SUPPLIED RECORDS:

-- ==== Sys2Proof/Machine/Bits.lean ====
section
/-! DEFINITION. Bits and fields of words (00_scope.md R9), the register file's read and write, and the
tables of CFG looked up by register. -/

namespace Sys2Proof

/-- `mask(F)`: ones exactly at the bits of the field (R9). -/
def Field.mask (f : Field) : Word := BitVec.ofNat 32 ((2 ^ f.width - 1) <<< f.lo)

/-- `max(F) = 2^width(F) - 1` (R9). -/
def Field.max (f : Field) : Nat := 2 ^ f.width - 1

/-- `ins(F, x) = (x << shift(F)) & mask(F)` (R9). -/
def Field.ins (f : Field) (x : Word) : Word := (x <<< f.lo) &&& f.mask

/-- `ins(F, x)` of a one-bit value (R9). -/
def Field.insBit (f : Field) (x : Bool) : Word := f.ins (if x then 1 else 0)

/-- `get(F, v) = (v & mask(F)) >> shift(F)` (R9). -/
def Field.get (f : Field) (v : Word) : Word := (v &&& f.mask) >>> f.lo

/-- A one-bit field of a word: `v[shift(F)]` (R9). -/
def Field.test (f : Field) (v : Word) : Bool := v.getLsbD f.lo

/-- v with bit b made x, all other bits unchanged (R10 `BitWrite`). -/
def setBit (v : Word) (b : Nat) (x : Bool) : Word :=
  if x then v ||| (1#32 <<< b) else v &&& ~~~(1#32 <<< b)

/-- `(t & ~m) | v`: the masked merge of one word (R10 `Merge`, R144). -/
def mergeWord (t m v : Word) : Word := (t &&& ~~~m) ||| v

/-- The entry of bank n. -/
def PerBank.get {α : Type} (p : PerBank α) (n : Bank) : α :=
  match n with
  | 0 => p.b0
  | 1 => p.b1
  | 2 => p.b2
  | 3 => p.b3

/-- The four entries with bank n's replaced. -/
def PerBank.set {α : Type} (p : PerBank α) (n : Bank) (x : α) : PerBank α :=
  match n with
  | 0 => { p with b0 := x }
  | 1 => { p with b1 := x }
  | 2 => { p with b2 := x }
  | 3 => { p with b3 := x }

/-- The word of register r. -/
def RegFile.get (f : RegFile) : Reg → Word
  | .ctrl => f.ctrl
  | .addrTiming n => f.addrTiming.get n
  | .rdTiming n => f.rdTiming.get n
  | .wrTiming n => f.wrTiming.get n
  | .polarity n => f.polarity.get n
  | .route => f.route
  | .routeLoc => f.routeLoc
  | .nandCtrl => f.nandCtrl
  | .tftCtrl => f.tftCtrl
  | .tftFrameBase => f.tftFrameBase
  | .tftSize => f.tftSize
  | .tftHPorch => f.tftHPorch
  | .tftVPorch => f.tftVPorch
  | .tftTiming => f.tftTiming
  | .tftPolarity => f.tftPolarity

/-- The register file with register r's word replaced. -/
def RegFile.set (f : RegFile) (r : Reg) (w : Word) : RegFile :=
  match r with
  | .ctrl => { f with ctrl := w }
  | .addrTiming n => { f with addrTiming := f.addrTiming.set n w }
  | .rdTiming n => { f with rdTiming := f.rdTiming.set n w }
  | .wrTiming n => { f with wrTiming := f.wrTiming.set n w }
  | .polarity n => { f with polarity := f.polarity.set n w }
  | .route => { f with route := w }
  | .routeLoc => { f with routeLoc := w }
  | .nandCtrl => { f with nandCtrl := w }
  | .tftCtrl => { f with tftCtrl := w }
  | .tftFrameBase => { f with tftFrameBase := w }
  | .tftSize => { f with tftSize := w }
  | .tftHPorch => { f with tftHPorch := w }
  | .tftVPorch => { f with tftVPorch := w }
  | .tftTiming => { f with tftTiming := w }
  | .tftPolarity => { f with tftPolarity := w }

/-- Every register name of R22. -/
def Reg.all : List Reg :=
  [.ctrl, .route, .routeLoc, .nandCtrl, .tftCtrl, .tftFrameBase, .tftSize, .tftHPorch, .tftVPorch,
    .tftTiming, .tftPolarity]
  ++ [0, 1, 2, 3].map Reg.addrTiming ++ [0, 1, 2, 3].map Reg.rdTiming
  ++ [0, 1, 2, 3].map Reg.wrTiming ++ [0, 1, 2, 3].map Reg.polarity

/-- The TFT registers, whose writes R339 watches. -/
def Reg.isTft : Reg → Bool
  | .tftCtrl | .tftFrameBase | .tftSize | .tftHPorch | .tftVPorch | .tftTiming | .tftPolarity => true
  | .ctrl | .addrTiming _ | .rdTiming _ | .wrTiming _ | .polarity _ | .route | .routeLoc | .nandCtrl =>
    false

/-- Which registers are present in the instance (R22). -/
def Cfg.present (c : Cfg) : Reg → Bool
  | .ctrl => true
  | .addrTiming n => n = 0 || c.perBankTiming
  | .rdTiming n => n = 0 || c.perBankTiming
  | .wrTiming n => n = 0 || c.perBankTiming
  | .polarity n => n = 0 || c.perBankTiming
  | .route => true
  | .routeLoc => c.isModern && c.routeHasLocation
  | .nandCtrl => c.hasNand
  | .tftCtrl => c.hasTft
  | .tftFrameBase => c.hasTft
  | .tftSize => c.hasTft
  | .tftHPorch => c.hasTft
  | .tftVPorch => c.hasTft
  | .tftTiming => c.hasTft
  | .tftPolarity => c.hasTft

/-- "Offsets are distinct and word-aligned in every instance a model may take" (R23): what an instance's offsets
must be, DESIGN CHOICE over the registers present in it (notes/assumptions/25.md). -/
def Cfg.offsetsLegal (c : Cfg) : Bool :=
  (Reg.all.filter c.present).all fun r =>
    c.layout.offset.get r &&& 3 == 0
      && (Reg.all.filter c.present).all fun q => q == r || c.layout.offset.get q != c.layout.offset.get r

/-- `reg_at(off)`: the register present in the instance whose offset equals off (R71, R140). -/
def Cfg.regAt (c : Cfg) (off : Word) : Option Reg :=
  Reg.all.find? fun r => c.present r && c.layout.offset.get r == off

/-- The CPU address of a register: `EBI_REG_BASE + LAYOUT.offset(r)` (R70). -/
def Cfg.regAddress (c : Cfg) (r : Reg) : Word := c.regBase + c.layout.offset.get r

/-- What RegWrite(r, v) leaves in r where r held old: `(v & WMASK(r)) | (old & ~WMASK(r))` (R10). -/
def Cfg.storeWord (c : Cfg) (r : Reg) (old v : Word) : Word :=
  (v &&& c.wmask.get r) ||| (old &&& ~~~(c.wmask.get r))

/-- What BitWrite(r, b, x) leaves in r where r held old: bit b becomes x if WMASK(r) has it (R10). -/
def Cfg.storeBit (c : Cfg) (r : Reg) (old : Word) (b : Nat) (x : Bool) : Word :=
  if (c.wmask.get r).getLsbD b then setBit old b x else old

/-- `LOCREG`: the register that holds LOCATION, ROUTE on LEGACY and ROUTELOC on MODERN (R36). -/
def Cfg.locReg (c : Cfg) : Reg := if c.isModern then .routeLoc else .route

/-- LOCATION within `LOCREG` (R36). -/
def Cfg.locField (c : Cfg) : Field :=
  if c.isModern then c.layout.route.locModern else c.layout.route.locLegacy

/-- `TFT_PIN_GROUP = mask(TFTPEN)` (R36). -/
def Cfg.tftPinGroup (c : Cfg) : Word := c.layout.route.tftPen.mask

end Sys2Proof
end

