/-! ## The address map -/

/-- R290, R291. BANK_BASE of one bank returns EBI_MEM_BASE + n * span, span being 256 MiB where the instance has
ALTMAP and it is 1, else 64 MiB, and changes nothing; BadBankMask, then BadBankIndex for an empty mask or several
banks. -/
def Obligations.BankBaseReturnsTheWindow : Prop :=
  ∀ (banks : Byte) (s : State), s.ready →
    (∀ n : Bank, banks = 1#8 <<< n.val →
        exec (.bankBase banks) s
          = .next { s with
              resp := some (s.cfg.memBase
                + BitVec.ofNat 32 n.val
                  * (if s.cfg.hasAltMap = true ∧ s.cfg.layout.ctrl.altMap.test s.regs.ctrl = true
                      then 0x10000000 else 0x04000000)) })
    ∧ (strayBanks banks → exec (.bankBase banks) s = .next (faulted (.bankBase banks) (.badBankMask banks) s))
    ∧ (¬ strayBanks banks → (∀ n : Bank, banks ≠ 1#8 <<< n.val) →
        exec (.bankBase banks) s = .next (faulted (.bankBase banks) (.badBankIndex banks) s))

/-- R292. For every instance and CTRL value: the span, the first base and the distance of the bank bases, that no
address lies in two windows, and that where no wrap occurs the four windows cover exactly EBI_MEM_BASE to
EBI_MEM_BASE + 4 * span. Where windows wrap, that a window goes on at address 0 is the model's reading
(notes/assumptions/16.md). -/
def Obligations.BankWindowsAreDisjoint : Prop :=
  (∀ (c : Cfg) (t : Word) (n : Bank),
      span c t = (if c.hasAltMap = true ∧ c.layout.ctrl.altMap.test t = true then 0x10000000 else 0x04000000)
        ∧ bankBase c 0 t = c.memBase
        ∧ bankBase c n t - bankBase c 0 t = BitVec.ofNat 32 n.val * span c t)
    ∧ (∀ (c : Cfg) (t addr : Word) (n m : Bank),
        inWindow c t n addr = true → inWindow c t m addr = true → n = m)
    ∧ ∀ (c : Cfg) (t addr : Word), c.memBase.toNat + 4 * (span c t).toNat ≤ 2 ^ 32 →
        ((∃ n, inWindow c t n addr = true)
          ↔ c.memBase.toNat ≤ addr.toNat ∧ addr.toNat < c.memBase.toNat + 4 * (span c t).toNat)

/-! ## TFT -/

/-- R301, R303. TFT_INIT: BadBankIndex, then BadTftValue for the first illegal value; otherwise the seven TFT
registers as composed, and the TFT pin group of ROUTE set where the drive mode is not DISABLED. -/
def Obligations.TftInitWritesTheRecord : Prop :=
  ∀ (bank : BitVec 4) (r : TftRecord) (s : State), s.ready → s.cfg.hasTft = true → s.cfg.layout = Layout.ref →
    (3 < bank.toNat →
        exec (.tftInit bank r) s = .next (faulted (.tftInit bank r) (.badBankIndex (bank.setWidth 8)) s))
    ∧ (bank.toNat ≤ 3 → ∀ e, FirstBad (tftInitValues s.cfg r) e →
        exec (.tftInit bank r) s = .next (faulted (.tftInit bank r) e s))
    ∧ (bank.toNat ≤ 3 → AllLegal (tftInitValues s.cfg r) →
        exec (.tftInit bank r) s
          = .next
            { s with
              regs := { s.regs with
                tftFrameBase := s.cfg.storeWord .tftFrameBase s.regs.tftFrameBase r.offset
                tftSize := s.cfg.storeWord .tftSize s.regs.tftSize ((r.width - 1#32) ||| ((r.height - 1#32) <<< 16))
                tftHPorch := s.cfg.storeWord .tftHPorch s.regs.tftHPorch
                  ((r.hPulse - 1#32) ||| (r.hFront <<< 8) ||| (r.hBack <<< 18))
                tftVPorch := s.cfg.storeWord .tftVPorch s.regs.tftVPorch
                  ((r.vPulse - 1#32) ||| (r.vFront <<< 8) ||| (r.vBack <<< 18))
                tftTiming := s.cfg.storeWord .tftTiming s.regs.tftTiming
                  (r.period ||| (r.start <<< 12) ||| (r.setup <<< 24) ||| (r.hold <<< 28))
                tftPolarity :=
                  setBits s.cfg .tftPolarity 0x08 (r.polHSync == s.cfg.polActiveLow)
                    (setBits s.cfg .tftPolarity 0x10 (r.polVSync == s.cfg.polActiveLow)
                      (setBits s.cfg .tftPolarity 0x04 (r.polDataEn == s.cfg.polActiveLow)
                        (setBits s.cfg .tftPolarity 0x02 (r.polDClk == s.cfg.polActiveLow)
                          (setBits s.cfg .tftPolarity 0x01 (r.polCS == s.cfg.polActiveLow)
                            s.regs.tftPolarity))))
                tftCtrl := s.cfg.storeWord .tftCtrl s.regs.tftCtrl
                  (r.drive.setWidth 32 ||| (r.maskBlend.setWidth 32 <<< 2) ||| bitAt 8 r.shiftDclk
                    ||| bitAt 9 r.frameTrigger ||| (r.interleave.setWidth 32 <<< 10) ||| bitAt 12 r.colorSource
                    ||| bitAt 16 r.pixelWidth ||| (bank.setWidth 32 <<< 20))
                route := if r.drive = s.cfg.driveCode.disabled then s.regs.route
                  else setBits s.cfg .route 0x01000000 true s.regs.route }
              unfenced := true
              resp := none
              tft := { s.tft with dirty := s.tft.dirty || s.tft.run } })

ASSIGNMENT: Print again the lines of the entries above that fall between the line holding "tftVPorch := s.cfg.storeWord" and the line holding "tftTiming := s.cfg.storeWord", inclusive, exactly as they stand.

YOUR SOLUTION:
                tftVPorch := s.cfg.storeWord .tftVPorch s.regs.tftVPorch
                  ((r.vPulse - 1#32) ||| (r.vFront <<< 8) ||| (r.vBack <<< 18))
                tftTiming := s.cfg.storeWord .tftTiming s.regs.tftTiming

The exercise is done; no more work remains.